**The problem**
Report each line of the entries below that includes "response".

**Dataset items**

**********

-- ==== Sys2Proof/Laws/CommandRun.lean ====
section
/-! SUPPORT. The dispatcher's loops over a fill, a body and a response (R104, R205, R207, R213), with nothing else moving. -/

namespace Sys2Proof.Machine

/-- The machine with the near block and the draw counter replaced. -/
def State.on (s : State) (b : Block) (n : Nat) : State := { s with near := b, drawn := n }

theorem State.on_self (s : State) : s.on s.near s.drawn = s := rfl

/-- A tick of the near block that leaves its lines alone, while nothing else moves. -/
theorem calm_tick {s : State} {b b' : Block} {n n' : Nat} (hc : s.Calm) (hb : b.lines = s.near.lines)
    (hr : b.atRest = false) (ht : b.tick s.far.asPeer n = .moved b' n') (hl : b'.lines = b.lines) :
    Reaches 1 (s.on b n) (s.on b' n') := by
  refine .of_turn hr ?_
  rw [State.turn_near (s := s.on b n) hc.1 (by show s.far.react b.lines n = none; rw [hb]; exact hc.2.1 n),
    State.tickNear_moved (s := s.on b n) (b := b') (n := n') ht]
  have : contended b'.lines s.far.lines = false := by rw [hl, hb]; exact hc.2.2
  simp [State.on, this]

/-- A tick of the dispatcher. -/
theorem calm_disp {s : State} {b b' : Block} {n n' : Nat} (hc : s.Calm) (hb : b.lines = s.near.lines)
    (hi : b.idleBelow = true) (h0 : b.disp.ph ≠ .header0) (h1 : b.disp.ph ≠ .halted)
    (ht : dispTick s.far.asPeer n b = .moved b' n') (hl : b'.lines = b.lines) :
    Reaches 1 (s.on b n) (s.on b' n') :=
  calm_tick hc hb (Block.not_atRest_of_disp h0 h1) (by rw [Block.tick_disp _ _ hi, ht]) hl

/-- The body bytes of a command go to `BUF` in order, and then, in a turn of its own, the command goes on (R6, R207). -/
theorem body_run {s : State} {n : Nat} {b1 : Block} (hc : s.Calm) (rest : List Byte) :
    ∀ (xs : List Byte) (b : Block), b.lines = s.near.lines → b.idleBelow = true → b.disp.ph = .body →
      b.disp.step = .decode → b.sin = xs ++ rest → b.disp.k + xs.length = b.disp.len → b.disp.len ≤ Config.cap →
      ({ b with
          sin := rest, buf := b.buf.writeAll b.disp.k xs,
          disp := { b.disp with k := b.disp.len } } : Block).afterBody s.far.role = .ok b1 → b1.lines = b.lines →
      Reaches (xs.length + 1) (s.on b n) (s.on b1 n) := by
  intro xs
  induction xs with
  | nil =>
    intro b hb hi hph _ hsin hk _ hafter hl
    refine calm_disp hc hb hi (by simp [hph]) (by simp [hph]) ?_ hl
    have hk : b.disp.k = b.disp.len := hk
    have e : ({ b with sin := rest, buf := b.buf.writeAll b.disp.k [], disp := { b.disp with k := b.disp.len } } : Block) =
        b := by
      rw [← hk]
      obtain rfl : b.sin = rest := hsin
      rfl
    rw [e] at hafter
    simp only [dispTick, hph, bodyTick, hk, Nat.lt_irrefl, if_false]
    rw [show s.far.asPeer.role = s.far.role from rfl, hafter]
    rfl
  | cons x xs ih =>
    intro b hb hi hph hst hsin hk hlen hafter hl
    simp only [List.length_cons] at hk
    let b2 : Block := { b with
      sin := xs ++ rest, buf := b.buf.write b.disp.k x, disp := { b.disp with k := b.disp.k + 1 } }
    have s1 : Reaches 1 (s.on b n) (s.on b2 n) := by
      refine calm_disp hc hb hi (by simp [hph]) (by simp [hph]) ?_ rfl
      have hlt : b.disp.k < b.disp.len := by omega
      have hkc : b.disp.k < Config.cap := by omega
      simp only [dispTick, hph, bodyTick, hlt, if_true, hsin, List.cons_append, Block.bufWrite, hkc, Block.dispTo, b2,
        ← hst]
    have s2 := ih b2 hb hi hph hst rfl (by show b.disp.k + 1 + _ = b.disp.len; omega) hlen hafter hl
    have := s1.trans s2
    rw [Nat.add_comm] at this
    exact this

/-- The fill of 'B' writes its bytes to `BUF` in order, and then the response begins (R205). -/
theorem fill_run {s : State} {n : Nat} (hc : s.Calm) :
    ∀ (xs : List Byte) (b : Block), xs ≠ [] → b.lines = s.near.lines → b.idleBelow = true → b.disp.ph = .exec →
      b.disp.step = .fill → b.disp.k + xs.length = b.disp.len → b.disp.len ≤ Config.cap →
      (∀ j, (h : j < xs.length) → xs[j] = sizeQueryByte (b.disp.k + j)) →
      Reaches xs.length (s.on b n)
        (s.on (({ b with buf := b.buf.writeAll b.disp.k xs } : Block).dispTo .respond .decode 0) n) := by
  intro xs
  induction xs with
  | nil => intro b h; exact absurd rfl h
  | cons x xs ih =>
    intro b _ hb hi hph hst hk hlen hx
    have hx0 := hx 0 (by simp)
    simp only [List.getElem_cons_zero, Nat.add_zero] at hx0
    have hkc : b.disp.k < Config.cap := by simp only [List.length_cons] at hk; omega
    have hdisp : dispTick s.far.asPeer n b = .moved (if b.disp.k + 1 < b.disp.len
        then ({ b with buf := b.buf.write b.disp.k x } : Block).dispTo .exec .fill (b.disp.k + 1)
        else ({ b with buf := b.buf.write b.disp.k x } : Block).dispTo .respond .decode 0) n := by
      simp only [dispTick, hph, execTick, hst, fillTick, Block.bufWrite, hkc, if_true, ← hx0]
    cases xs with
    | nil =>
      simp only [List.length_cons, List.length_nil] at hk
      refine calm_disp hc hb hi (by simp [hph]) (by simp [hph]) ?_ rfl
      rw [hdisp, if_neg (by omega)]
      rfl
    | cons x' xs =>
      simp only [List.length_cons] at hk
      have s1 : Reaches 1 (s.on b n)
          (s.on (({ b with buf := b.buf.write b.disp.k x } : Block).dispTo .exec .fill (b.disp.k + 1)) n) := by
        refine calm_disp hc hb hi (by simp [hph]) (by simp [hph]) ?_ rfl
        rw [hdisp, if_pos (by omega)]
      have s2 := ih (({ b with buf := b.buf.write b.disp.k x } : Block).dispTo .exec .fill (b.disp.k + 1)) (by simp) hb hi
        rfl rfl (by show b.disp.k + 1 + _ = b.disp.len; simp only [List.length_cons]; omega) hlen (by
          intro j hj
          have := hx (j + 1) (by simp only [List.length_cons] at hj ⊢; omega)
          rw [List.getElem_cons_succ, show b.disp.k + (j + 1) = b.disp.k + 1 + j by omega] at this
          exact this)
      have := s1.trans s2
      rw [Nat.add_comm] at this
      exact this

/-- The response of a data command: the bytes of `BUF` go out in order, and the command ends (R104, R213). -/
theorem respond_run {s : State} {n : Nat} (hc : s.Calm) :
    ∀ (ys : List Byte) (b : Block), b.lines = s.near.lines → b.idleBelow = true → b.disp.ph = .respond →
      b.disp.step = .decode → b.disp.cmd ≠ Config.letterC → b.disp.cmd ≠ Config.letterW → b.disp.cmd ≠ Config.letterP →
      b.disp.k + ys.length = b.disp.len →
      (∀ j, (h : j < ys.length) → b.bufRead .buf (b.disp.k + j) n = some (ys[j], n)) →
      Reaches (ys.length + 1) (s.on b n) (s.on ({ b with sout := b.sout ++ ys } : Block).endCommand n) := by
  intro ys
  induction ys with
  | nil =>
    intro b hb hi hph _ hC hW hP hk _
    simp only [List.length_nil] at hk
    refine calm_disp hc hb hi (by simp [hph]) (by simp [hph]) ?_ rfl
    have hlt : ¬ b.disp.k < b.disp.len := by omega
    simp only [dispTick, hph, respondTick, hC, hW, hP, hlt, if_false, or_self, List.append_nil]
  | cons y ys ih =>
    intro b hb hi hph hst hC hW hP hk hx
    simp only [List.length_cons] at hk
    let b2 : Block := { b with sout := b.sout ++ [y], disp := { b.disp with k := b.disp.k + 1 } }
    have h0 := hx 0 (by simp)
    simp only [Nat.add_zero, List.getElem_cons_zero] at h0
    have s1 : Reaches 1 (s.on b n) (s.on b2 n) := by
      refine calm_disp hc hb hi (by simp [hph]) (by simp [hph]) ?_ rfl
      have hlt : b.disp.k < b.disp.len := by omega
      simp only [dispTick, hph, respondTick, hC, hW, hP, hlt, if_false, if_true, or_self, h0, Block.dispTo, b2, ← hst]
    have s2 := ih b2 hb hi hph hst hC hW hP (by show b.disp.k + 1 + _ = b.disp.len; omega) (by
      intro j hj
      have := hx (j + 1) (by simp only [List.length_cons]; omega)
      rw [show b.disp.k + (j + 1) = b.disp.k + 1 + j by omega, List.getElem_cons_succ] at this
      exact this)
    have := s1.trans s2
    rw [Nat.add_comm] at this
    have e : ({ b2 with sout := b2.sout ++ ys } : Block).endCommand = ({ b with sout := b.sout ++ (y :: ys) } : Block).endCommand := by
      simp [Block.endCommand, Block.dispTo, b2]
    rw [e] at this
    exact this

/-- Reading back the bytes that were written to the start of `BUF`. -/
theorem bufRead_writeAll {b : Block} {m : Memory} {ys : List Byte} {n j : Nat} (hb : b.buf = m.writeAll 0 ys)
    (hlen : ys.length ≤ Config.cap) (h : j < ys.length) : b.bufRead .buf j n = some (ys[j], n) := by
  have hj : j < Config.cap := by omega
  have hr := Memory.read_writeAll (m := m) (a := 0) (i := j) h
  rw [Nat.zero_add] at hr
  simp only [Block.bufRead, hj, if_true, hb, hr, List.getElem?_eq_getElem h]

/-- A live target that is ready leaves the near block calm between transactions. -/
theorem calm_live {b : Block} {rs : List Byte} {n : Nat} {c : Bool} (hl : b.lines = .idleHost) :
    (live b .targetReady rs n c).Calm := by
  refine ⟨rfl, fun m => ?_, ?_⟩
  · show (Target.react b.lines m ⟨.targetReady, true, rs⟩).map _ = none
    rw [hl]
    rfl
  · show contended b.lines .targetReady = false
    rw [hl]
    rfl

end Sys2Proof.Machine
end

**********

**Answer space**
/-! SUPPORT. The dispatcher's loops over a fill, a body and a response (R104, R205, R207, R213), with nothing else moving. -/
/-- The fill of 'B' writes its bytes to `BUF` in order, and then the response begins (R205). -/
/-- The response of a data command: the bytes of `BUF` go out in order, and the command ends (R104, R213). -/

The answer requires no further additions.